The RetryTool wrapper is transparent to the agent because it preserves name, description, and parameters from the inner tool. The agent cannot tell it is calling a wrapped version — it sees the same schema and tool name.
The FallbackTool hides multiple implementations behind a single tool name. The agent makes one call; the fallback logic is entirely in Python. This avoids cluttering the agent's context with error/retry reasoning when a Python-level fallback is sufficient.
Variations
Classify errors before retrying to avoid retrying non-recoverable failures:
async def run(self, **kwargs: Any) -> ToolResult:
result = await self._inner.run(**kwargs)
if result.is_error:
# Do not retry validation errors — only transient errors
if "required" in result.error or "invalid" in result.error.lower():
return result
# Retry network/timeout errors
await asyncio.sleep(self._delay)
return await self._inner.run(**kwargs)
return result
Track error metrics for monitoring:
from collections import Counter
class MetricsTool(BaseTool):
def __init__(self, inner: BaseTool) -> None:
self._inner = inner
self.call_count = 0
self.error_count = 0
self.error_types: Counter = Counter()
async def run(self, **kwargs: Any) -> ToolResult:
self.call_count += 1
result = await self._inner.run(**kwargs)
if result.is_error:
self.error_count += 1
self.error_types[result.error[:40]] += 1
return result
Troubleshooting
Agent retries indefinitely — max_iterations is the agent-level cap, not the tool-level cap. A retry wrapper with max_retries=3 that always fails will trigger the agent to retry the tool call from the LLM side too. Set a low max_retries in the wrapper and rely on the system prompt to tell the agent when to give up.

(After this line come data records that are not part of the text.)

/-! ### State.freeUsed writes `freeCtr` alone -/

@[simp] theorem State.freeUsed_pending (s : State) : (s.freeUsed).pending = s.pending := rfl
@[simp] theorem State.freeUsed_out (s : State) : (s.freeUsed).out = s.out := rfl
@[simp] theorem State.freeUsed_boot (s : State) : (s.freeUsed).boot = s.boot := rfl
@[simp] theorem State.freeUsed_global (s : State) : (s.freeUsed).global = s.global := rfl
@[simp] theorem State.freeUsed_startSeen (s : State) : (s.freeUsed).startSeen = s.startSeen := rfl
@[simp] theorem State.freeUsed_resetCause (s : State) : (s.freeUsed).resetCause = s.resetCause := rfl
@[simp] theorem State.freeUsed_resuming (s : State) : (s.freeUsed).resuming = s.resuming := rfl
@[simp] theorem State.freeUsed_inReset (s : State) : (s.freeUsed).inReset = s.inReset := rfl
@[simp] theorem State.freeUsed_fatal (s : State) : (s.freeUsed).fatal = s.fatal := rfl
@[simp] theorem State.freeUsed_pins (s : State) : (s.freeUsed).pins = s.pins := rfl
@[simp] theorem State.freeUsed_fuses (s : State) : (s.freeUsed).fuses = s.fuses := rfl
@[simp] theorem State.freeUsed_time (s : State) : (s.freeUsed).time = s.time := rfl
@[simp] theorem State.freeUsed_chart (s : State) : (s.freeUsed).chart = s.chart := rfl
@[simp] theorem State.freeUsed_seg (s : State) : (s.freeUsed).seg = s.seg := rfl
@[simp] theorem State.freeUsed_agents (s : State) : (s.freeUsed).agents = s.agents := rfl
@[simp] theorem State.freeUsed_maps (s : State) : (s.freeUsed).maps = s.maps := rfl
@[simp] theorem State.freeUsed_net (s : State) : (s.freeUsed).net = s.net := rfl
@[simp] theorem State.freeUsed_wickets (s : State) : (s.freeUsed).wickets = s.wickets := rfl
@[simp] theorem State.freeUsed_ws (s : State) : (s.freeUsed).ws = s.ws := rfl
@[simp] theorem State.freeUsed_shapes (s : State) : (s.freeUsed).shapes = s.shapes := rfl
@[simp] theorem State.freeUsed_tills (s : State) : (s.freeUsed).tills = s.tills := rfl
@[simp] theorem State.freeUsed_cond (s : State) : (s.freeUsed).cond = s.cond := rfl
@[simp] theorem State.freeUsed_portReads (s : State) : (s.freeUsed).portReads = s.portReads := rfl
@[simp] theorem State.freeUsed_chstat (s : State) : (s.freeUsed).chstat = s.chstat := rfl
@[simp] theorem State.freeUsed_cellarState (s : State) : (s.freeUsed).cellarState = s.cellarState := rfl
@[simp] theorem State.freeUsed_cellarGen (s : State) : (s.freeUsed).cellarGen = s.cellarGen := rfl
@[simp] theorem State.freeUsed_cellarFloor (s : State) : (s.freeUsed).cellarFloor = s.cellarFloor := rfl
@[simp] theorem State.freeUsed_cellarLocked (s : State) : (s.freeUsed).cellarLocked = s.cellarLocked := rfl
@[simp] theorem State.freeUsed_saveLocked (s : State) : (s.freeUsed).saveLocked = s.saveLocked := rfl
@[simp] theorem State.freeUsed_interleaveLocked (s : State) : (s.freeUsed).interleaveLocked = s.interleaveLocked := rfl
@[simp] theorem State.freeUsed_ways (s : State) : (s.freeUsed).ways = s.ways := rfl
@[simp] theorem State.freeUsed_lost (s : State) : (s.freeUsed).lost = s.lost := rfl
@[simp] theorem State.freeUsed_au (s : State) : (s.freeUsed).au = s.au := rfl
@[simp] theorem State.freeUsed_transfers (s : State) : (s.freeUsed).transfers = s.transfers := rfl
@[simp] theorem State.freeUsed_exch (s : State) : (s.freeUsed).exch = s.exch := rfl
@[simp] theorem State.freeUsed_assay (s : State) : (s.freeUsed).assay = s.assay := rfl
@[simp] theorem State.freeUsed_power (s : State) : (s.freeUsed).power = s.power := rfl
@[simp] theorem State.freeUsed_sec (s : State) : (s.freeUsed).sec = s.sec := rfl
@[simp] theorem State.freeUsed_tally (s : State) : (s.freeUsed).tally = s.tally := rfl
@[simp] theorem State.freeUsed_journal (s : State) : (s.freeUsed).journal = s.journal := rfl
@[simp] theorem State.freeUsed_image (s : State) : (s.freeUsed).image = s.image := rfl
@[simp] theorem State.freeUsed_coldDraw (s : State) : (s.freeUsed).coldDraw = s.coldDraw := rfl
@[simp] theorem State.freeUsed_tap (s : State) : (s.freeUsed).tap = s.tap := rfl
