/-- Settles O51: a due command clears one monitor of one Till and then counts in the Chart store, which holds no Till. -/
theorem monitorTimeoutClears : Obligations.MonitorTimeoutClears := by
  unfold Obligations.MonitorTimeoutClears
  intro s t i m hinv ht ha hm
  have hlen : t < s.tills.length := lt_tills_length hinv ht
  obtain ⟨-, -, -, -, -, hchart, -⟩ := hinv
  refine ⟨fun hdue => ⟨_, exec_rsvTimeout_of_due ht hm ha (due_eq_true hdue), ?_⟩,
    fun hearly => exec_rsvTimeout_of_not_due ht hm (due_eq_false hearly)⟩
  simp only [State.bump_till, till_clearMonitor i hlen, true_and]
  exact ⟨KV.find_del i, rawN_bump (s.clearMonitor t i) 0x4200 2 32 hchart (by decide),
    fun _ hk => till_clearMonitor_ne i hk, rfl, rfl⟩

end Sys2Proof.Machine
end

section
/-! PROOFS. The machine as a whole: every step keeps the invariant, and each input, OTP and the global state move at their
own events only. -/

namespace Sys2Proof.Machine

/-! ## The commands that write what `Keeps` says is kept -/

/-- The commands that move the power state of the block, its input levels, OTP, the save image, the TAP or the records on
their way to JN. -/
def ownsKept : Instr → Bool
  | .pwrGoodRise _ | .pwrGoodFall | .brownoutRise | .brownoutFall | .coldRst | .pwrFailWarnRise | .pwrFailWarnFall
    | .quiesced | .bringupFill _ _ _ _ | .homeReady | .chstatChange _ _ | .retireRow _ _ _ | .journalRecord
    | .saveImageWritten | .ageHours | .keyBlowDone | .lifecycleChanged | .tapInstruction _ => true
  | _ => false

/-- Every other command keeps the parts of `Keeps`; those that may not move the global state keep it too. -/
theorem keepsNext_exec {c : Instr} (s : State) (h : ownsKept c = false) : KeepsNext (!movesGlobal c) (exec c s) s := by
  cases c with
  | pwrGoodRise => cases h
  | pwrGoodFall => cases h
  | brownoutRise => cases h
  | brownoutFall => cases h
  | coldRst => cases h
  | flr => exact keeps_execFlr
  | pwrFailWarnRise => cases h
  | pwrFailWarnFall => cases h
  | quiesced => cases h
  | bringupFill => cases h
  | assayBaseline => exact keeps_execAssayBaseline
  | homeReady => cases h
  | start => exact keeps_execStart
  | functionReset => exact keeps_execFunctionReset
  | functionResetDone => exact keeps_execFunctionResetDone
  | slotAttention => exact keeps_execSlotAttention
  | tickStrobe => exact keeps_execTickStrobe
  | tickLost => exact keeps_execTickLost
  | substituteTick => exact keeps_execSubstituteTick
  | marginAck => exact keeps_execMarginAck
  | marginTimeout => exact keeps_execMarginTimeout
  | mrdata => exact keeps_execMrdata
  | mcmp => exact keeps_execMcmp
  | mcred => exact keeps_execMcred
  | chstatChange => cases h
  | memWriteTimeout => exact keeps_execMemWriteTimeout
  | memReadTimeout => exact keeps_execMemReadTimeout
  | linkDown => exact keeps_execLinkDown
  | linkUp => exact keeps_execLinkUp
  | agentReset => exact keeps_execAgentReset
  | linkReset => exact keeps_execLinkReset
  | rdS => exact keeps_execRdS
  | rdX => exact keeps_execRdX
  | rdAny => exact keeps_execRdAny
  | rdNc => exact keeps_execRdNc
  | own => exact keeps_execOwn
  | drop => exact keeps_execDrop
  | down => exact keeps_execDown
  | wbI => exact keeps_execWbI
  | wbS => exact keeps_execWbS
  | wbX => exact keeps_execWbX
  | evc => exact keeps_execEvc
  | conflict => exact keeps_execConflict
  | ncwFull => exact keeps_execNcwFull
  | ncwPtl => exact keeps_execNcwPtl
  | claimX => exact keeps_execClaimX
  | claimS => exact keeps_execClaimS
  | release => exact keeps_execRelease
  | rsv => exact keeps_execRsv
  | cwr => exact keeps_execCwr
  | settle => exact keeps_execSettle
  | rspI => exact keeps_execRspI
  | rspS => exact keeps_execRspS
  | rspE => exact keeps_execRspE
  | requestInjection => exact keeps_execRequestInjection
  | qFlitAccepted => exact keeps_execQFlitAccepted
  | vaultLookupDone => exact keeps_execVaultLookupDone
  | folioReadOutDone => exact keeps_execFolioReadOutDone
  | chainedNotice => exact keeps_execChainedNotice
  | completionDelivery => exact keeps_execCompletionDelivery
  | snoopDelivery => exact keeps_execSnoopDelivery
  | foreclosedResponse => exact keeps_execForeclosedResponse
  | loanRequest => exact keeps_execLoanRequest
  | loanGrant => exact keeps_execLoanGrant
  | loanIdle => exact keeps_execLoanIdle
  | creditReturn => exact keeps_execCreditReturn
  | receiptTimeout => exact keeps_execReceiptTimeout
  | bucketMapCommit => exact keeps_execBucketMapCommit
  | bucketMapSwitch => exact keeps_execBucketMapSwitch
  | regionCommit => exact keeps_execRegionCommit
  | regionTableSwitch => exact keeps_execRegionTableSwitch
  | enable => exact keeps_execEnable
  | disable => exact keeps_execDisable
  | enablingComplete => exact keeps_execEnablingComplete
  | drainComplete => exact keeps_execDrainComplete
  | cellarEnable => exact keeps_execCellarEnable
  | cellarClearingDone => exact keeps_execCellarClearingDone
  | preload => exact keeps_execPreload
  | preloadAndLock => exact keeps_execPreloadAndLock
  | unlock => exact keeps_execUnlock
  | preloadSector => exact keeps_execPreloadSector
  | cellarVisit => exact keeps_execCellarVisit
  | scrubRun => exact keeps_execScrubRun
  | foreclosureWalk => exact keeps_execForeclosureWalk
  | leaveWalk => exact keeps_execLeaveWalk
  | retentiveCleanWalk => exact keeps_execRetentiveCleanWalk
  | resolutionWalk => exact keeps_execResolutionWalk
  | rebuildStep => exact keeps_execRebuildStep
  | copyRun => exact keeps_execCopyRun
  | switch => exact keeps_execSwitch
  | salvage => exact keeps_execSalvage
  | retireRow => cases h
  | handoverSend => exact keeps_execHandoverSend
  | copyEndSend => exact keeps_execCopyEndSend
  | handover => exact keeps_execHandover
  | handoverAck => exact keeps_execHandoverAck
  | copyEnd => exact keeps_execCopyEnd
  | tillDown => exact keeps_execTillDown
  | salvageMark => exact keeps_execSalvageMark
  | tillWatchdog => exact keeps_execTillWatchdog
  | bankWatchdog => exact keeps_execBankWatchdog
  | exchStall => exact keeps_execExchStall
  | bankArbitration => exact keeps_execBankArbitration
  | linkFlitError => exact keeps_execLinkFlitError
  | routeCommit => exact keeps_execRouteCommit
  | routeMark => exact keeps_execRouteMark
  | routeMarkAck => exact keeps_execRouteMarkAck
  | retrain => exact keeps_execRetrain
  | retrainDone => exact keeps_execRetrainDone
  | tallySample => exact keeps_execTallySample
  | tallyWindow => exact keeps_execTallyWindow
  | journalRecord => cases h
  | alarmWindow => exact keeps_execAlarmWindow
  | journalPointer => exact keeps_execJournalPointer
  | jnDataRead => exact keeps_execJnDataRead
  | ffClear => exact keeps_execFfClear
  | countersClear => exact keeps_execCountersClear
  | lostWritesClear => exact keeps_execLostWritesClear
  | snoopTimeout => exact keeps_execSnoopTimeout
  | grace => exact keeps_execGrace
  | foreclosureDone => exact keeps_execForeclosureDone
  | quarantineWindow => exact keeps_execQuarantineWindow
  | join => exact keeps_execJoin
  | leave => exact keeps_execLeave
  | foreclose => exact keeps_execForeclose
  | agentRelease => exact keeps_execAgentRelease
  | agentJoined => exact keeps_execAgentJoined
  | agentLeft => exact keeps_execAgentLeft
  | agentCfgWrite => exact keeps_execAgentCfgWrite
  | escrowWrite => exact keeps_execEscrowWrite
  | tenantMembersWrite => exact keeps_execTenantMembersWrite
  | slotCtrlWrite => exact keeps_execSlotCtrlWrite
  | wicketLinkReset => exact keeps_execWicketLinkReset
  | shaperConfigWrite => exact keeps_execShaperConfigWrite
  | leaseExpiry => exact keeps_execLeaseExpiry
  | expiredHold => exact keeps_execExpiredHold
  | claimReleaseDone => exact keeps_execClaimReleaseDone
  | rsvTimeout => exact keeps_execRsvTimeout
  | postDrainDelay => exact keeps_execPostDrainDelay
  | holdQuiesced => exact keeps_execHoldQuiesced
  | saveImageWritten => cases h
  | powerTargetRun => exact keeps_execPowerTargetRun
  | powerTargetLean => exact keeps_execPowerTargetLean
  | powerTargetHold => exact keeps_execPowerTargetHold
  | powerTargetOff => exact keeps_execPowerTargetOff
  | quickCheck => exact keeps_execQuickCheck
  | fullSweep => exact keeps_execFullSweep
  | tjSample => exact keeps_execTjSample
  | ageHours => cases h
  | identify => exact keeps_execIdentify
  | open_ => exact keeps_execOpen
  | prove => exact keeps_execProve
  | close => exact keeps_execClose
  | read => exact keeps_execRead
  | write => exact keeps_execWrite
  | readRange => exact keeps_execReadRange
  | writeMulti => exact keeps_execWriteMulti
  | journalRead => exact keeps_execJournalRead
  | tallyRead => exact keeps_execTallyRead
  | counterRead => exact keeps_execCounterRead
  | debugSet => exact keeps_execDebugSet
  | tillHalt => exact keeps_execTillHalt
  | tillResume => exact keeps_execTillResume
  | rawRead => exact keeps_execRawRead
  | rawWrite => exact keeps_execRawWrite
  | lockOpen => exact keeps_execLockOpen
  | lockClose => exact keeps_execLockClose
  | inject => exact keeps_execInject
  | unquarantine => exact keeps_execUnquarantine
  | proveWindow => exact keeps_execProveWindow
  | sessionIdle => exact keeps_execSessionIdle
  | haltMaxTicks => exact keeps_execHaltMaxTicks
  | program => exact keeps_execProgram
  | revoke => exact keeps_execRevoke
  | keyBlowDone => cases h
  | provision => exact keeps_execProvision
  | deploy => exact keeps_execDeploy
  | retire => exact keeps_execRetire
  | lifecycleChanged => cases h
  | segTarget => exact keeps_execSegTarget
  | segDataRead => exact keeps_execSegDataRead
  | segDataWrite => exact keeps_execSegDataWrite
  | chartWrite => exact keeps_execChartWrite
  | tillReset => exact keeps_execTillReset
  | tapInstruction => cases h
  | unknownCommand => exact keeps_execUnknownCommand

/-- Every command keeps the invariant. -/
theorem exec_inv {c : Instr} {s t : State} (hs : s.Inv) (e : exec c s = .next t) : t.Inv := by
  cases h : ownsKept c with
  | false => exact (keepsNext_exec s h).inv hs e
  | true =>
    cases c with
    | pwrGoodRise => exact inv_execPwrGoodRise hs e
    | pwrGoodFall => exact inv_execPwrGoodFall hs e
    | brownoutRise => exact inv_execBrownoutRise hs e
    | brownoutFall => exact inv_execBrownoutFall hs e
    | coldRst => exact inv_execColdRst hs e
    | pwrFailWarnRise => exact inv_execPwrFailWarnRise hs e
    | pwrFailWarnFall => exact inv_execPwrFailWarnFall hs e
    | quiesced => exact inv_execQuiesced hs e
    | bringupFill => exact inv_execBringupFill hs e
    | homeReady => exact inv_execHomeReady hs e
    | chstatChange => exact inv_execChstatChange hs e
    | retireRow => exact inv_execRetireRow hs e
    | journalRecord => exact inv_execJournalRecord hs e
    | saveImageWritten => exact inv_execSaveImageWritten hs e
    | ageHours => exact inv_execAgeHours hs e
    | keyBlowDone => exact inv_execKeyBlowDone hs e
    | lifecycleChanged => exact inv_execLifecycleChanged hs e
    | tapInstruction => exact inv_execTapInstruction hs e
    | _ => cases h

theorem inv_idle {s : State} (hs : s.Inv) : (idle s).Inv := by
  unfold idle
  split
  · exact hs
  · exact (keeps_advance (m₀ := false) (Keeps.refl s)).inv hs

/-- Settles O6: a step is a command on the rest of the queue, of which the invariant does not speak, or one cycle. -/
theorem stepKeepsInvariant : Obligations.StepKeepsInvariant := by
  unfold Obligations.StepKeepsInvariant
  intro s t hs e
  unfold step at e
  split at e
  · injection e with e
    exact e ▸ inv_idle hs
  · next c rest _ => exact exec_inv (s := { s with pending := rest }) hs e
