-- ==== Sys2Proof/Decode.lean ====
section
/-!
DEFINITION. The decoder, total on every command word and every header byte, and the encoder
(spec 30_encoding.md R90, R92, R100 to R103).
-/

namespace Sys2Proof

/-- Why a word is no instruction (30_encoding.md R103). -/
inductive DecodeError where
  /-- A nonzero bit in [15:12] of a command word. -/
  | reservedBits
  /-- An `OP` that R101 does not list. -/
  | reservedOp
  /-- A nonzero `B`, `A` or `P` where the command does not use it. -/
  | unusedField
  /-- A byte that is no request header of R90 or R92. -/
  | notAHeader
  deriving DecidableEq, Repr

/-- `CMD.P` as a port: 0 is DP, 1 is AP (R100). -/
def portOfBit (b : Bool) : Port := if b then .ap else .dp

/-- A port as `CMD.P` and as `apndp` (R91, R100). -/
def bitOfPort : Port → Bool
  | .dp => false
  | .ap => true

/-- A command word's row: it matches where `word & mask = pattern` (R102). -/
structure CmdRow where
  mask : BitVec 16
  pattern : BitVec 16
  build : BitVec 16 → Instr

/-- A request header's row. -/
structure HeaderRow where
  pattern : BitVec 8
  instr : Instr

/-- Transport, link and transaction rows of R101. -/
def cmdRowsLow : List CmdRow :=
  [
    ⟨0xFFFF, 0x0001, fun _ => .clkCycle⟩,
    ⟨0xFEFF, 0x0002, fun w => .writeBit (w.getLsbD 8)⟩,
    ⟨0xFFFF, 0x0003, fun _ => .readBit⟩,
    ⟨0xFFFF, 0x0004, fun _ => .writeWord⟩,
    ⟨0xFFFF, 0x0005, fun _ => .readWord⟩,
    ⟨0xFFFF, 0x0010, fun _ => .hwResetPulse⟩,
    ⟨0xFFFF, 0x0011, fun _ => .lineReset⟩,
    ⟨0xFFFF, 0x0012, fun _ => .jtagToSwd⟩,
    ⟨0xFFFF, 0x0013, fun _ => .linkInit⟩,
    ⟨0xF0FF, 0x0020, fun w => .xfer (portOfBit (w.getLsbD 11)) (w.getLsbD 8) (w.extractLsb' 9 2)⟩
  ]

/-- The rows of R101 above the transaction engine. -/
def cmdRowsHigh : List CmdRow :=
  [
    ⟨0xFFFF, 0x0030, fun _ => .powerUp⟩,
    ⟨0xFFFF, 0x0031, fun _ => .apConfig⟩,
    ⟨0xFFFF, 0x0032, fun _ => .cpuHalt⟩,
    ⟨0xFFFF, 0x0033, fun _ => .cpuReset⟩,
    ⟨0xFFFF, 0x0040, fun _ => .memRead⟩,
    ⟨0xFFFF, 0x0041, fun _ => .memWrite⟩,
    ⟨0xFFFF, 0x0050, fun _ => .flashErase⟩,
    ⟨0xFFFF, 0x0051, fun _ => .massErase⟩,
    ⟨0xFFFF, 0x0052, fun _ => .pageErase⟩,
    ⟨0xFFFF, 0x0053, fun _ => .flashWrite⟩,
    ⟨0xFFFF, 0x0054, fun _ => .flashVerify⟩,
    ⟨0xFFFF, 0x0060, fun _ => .run⟩,
    ⟨0xFFFF, 0x0061, fun _ => .resetPinTest⟩,
    ⟨0xFFFF, 0x0070, fun _ => .tick⟩,
    ⟨0xFFFF, 0x0071, fun _ => .press⟩
  ]

/-- The 25 rows of R101. -/
def cmdRows : List CmdRow := cmdRowsLow ++ cmdRowsHigh

/-- The eight headers of R90. -/
def headerRowsDoc7 : List HeaderRow :=
  [
    ⟨0x41, .reqDoc7W0⟩,
    ⟨0x59, .reqDoc7W1⟩,
    ⟨0x55, .reqDoc7W2⟩,
    ⟨0x4D, .reqDoc7W3⟩,
    ⟨0x53, .reqDoc7R0⟩,
    ⟨0x4B, .reqDoc7R1⟩,
    ⟨0x47, .reqDoc7R2⟩,
    ⟨0x5F, .reqDoc7R3⟩
  ]

/-- The sixteen headers of R92. -/
def headerRowsAdiv5 : List HeaderRow :=
  [
    ⟨0x81, .reqAdiv5DpW0⟩,
    ⟨0xA9, .reqAdiv5DpW1⟩,
    ⟨0xB1, .reqAdiv5DpW2⟩,
    ⟨0x99, .reqAdiv5DpW3⟩,
    ⟨0xA5, .reqAdiv5DpR0⟩,
    ⟨0x8D, .reqAdiv5DpR1⟩,
    ⟨0x95, .reqAdiv5DpR2⟩,
    ⟨0xBD, .reqAdiv5DpR3⟩,
    ⟨0xA3, .reqAdiv5ApW0⟩,
    ⟨0x8B, .reqAdiv5ApW1⟩,
    ⟨0x93, .reqAdiv5ApW2⟩,
    ⟨0xBB, .reqAdiv5ApW3⟩,
    ⟨0x87, .reqAdiv5ApR0⟩,
    ⟨0xAF, .reqAdiv5ApR1⟩,
    ⟨0xB7, .reqAdiv5ApR2⟩,
    ⟨0x9F, .reqAdiv5ApR3⟩
  ]

/-- All request headers. -/
def headerRows : List HeaderRow := headerRowsDoc7 ++ headerRowsAdiv5

/-- Why a command word that matches no row is refused (R103). -/
def rejectReason (w : BitVec 16) : DecodeError :=
  if w.extractLsb' 12 4 ≠ 0 then .reservedBits
  else if cmdRows.any (fun r => r.pattern &&& 0x00FF == w &&& 0x00FF) then .unusedField
  else .reservedOp

/-- A command word's instruction: the row it matches (R102). -/
def decodeCmd (w : BitVec 16) : Except DecodeError Instr :=
  match cmdRows.find? (fun r => w &&& r.mask == r.pattern) with
  | some r => .ok (r.build w)
  | none => .error (rejectReason w)

/-- A request header's instruction. -/
def decodeHeader (w : BitVec 8) : Except DecodeError Instr :=
  match headerRows.find? (fun r => w == r.pattern) with
  | some r => .ok r.instr
  | none => .error .notAHeader

/-- The decoder. -/
def decode : Frame → Except DecodeError Instr
  | .cmd w => decodeCmd w
  | .header w => decodeHeader w

/-- The frame that the table's numbering of a row's bits stands for: a row of at most 8 bits is a request header, a
longer one a command word. -/
def frameOfTableWord (nbits w : Nat) : Frame :=
  if nbits ≤ 8 then .header (BitVec.ofNat 8 w) else .cmd (BitVec.ofNat 16 w)

/-- What the decoder reads from a row of spec/opcode_table.json whose bits are `w`. -/
def decodeTableWord (nbits w : Nat) : Option Instr :=
  match decode (frameOfTableWord nbits w) with
  | .ok i => some i
  | .error _ => none

/-- A bit at a position of a command word. -/
def bitAt (b : Bool) (n : Nat) : BitVec 16 := (BitVec.setWidth 16 (BitVec.ofBool b)) <<< n

/-- The encoder: the words of R101, the headers of R90 and R92. -/
def encode : Instr → Frame
  | .clkCycle => .cmd 0x0001
  | .writeBit b => .cmd (0x0002 ||| bitAt b 8)
  | .readBit => .cmd 0x0003
  | .writeWord => .cmd 0x0004
  | .readWord => .cmd 0x0005
  | .hwResetPulse => .cmd 0x0010
  | .lineReset => .cmd 0x0011
  | .jtagToSwd => .cmd 0x0012
  | .linkInit => .cmd 0x0013
  | .xfer port rnw a =>
    .cmd (0x0020 ||| bitAt rnw 8 ||| bitAt (a.getLsbD 0) 9 ||| bitAt (a.getLsbD 1) 10 ||| bitAt (bitOfPort port) 11)
  | .powerUp => .cmd 0x0030
  | .apConfig => .cmd 0x0031
  | .cpuHalt => .cmd 0x0032
  | .cpuReset => .cmd 0x0033
  | .memRead => .cmd 0x0040
  | .memWrite => .cmd 0x0041
  | .flashErase => .cmd 0x0050
  | .massErase => .cmd 0x0051
  | .pageErase => .cmd 0x0052
  | .flashWrite => .cmd 0x0053
  | .flashVerify => .cmd 0x0054
  | .run => .cmd 0x0060
  | .resetPinTest => .cmd 0x0061
  | .tick => .cmd 0x0070
  | .press => .cmd 0x0071
  | .reqDoc7W0 => .header 0x41
  | .reqDoc7W1 => .header 0x59
  | .reqDoc7W2 => .header 0x55
  | .reqDoc7W3 => .header 0x4D
  | .reqDoc7R0 => .header 0x53
  | .reqDoc7R1 => .header 0x4B
  | .reqDoc7R2 => .header 0x47
  | .reqDoc7R3 => .header 0x5F
  | .reqAdiv5DpW0 => .header 0x81
  | .reqAdiv5DpW1 => .header 0xA9
  | .reqAdiv5DpW2 => .header 0xB1
  | .reqAdiv5DpW3 => .header 0x99
  | .reqAdiv5DpR0 => .header 0xA5
  | .reqAdiv5DpR1 => .header 0x8D
  | .reqAdiv5DpR2 => .header 0x95
  | .reqAdiv5DpR3 => .header 0xBD
  | .reqAdiv5ApW0 => .header 0xA3
  | .reqAdiv5ApW1 => .header 0x8B
  | .reqAdiv5ApW2 => .header 0x93
  | .reqAdiv5ApW3 => .header 0xBB
  | .reqAdiv5ApR0 => .header 0x87
  | .reqAdiv5ApR1 => .header 0xAF
  | .reqAdiv5ApR2 => .header 0xB7
  | .reqAdiv5ApR3 => .header 0x9F

end Sys2Proof
end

RetryTool.name is None — BaseTool.name is a class attribute, not an instance attribute. When forwarding with a @property, ensure the property is accessible from both the class and instance.
Fallback order is wrong — list tools in order of preference: fastest/cheapest first, most reliable last. The fallback stops at the first success, so the most reliable tool should be last if you want it used only as a last resort.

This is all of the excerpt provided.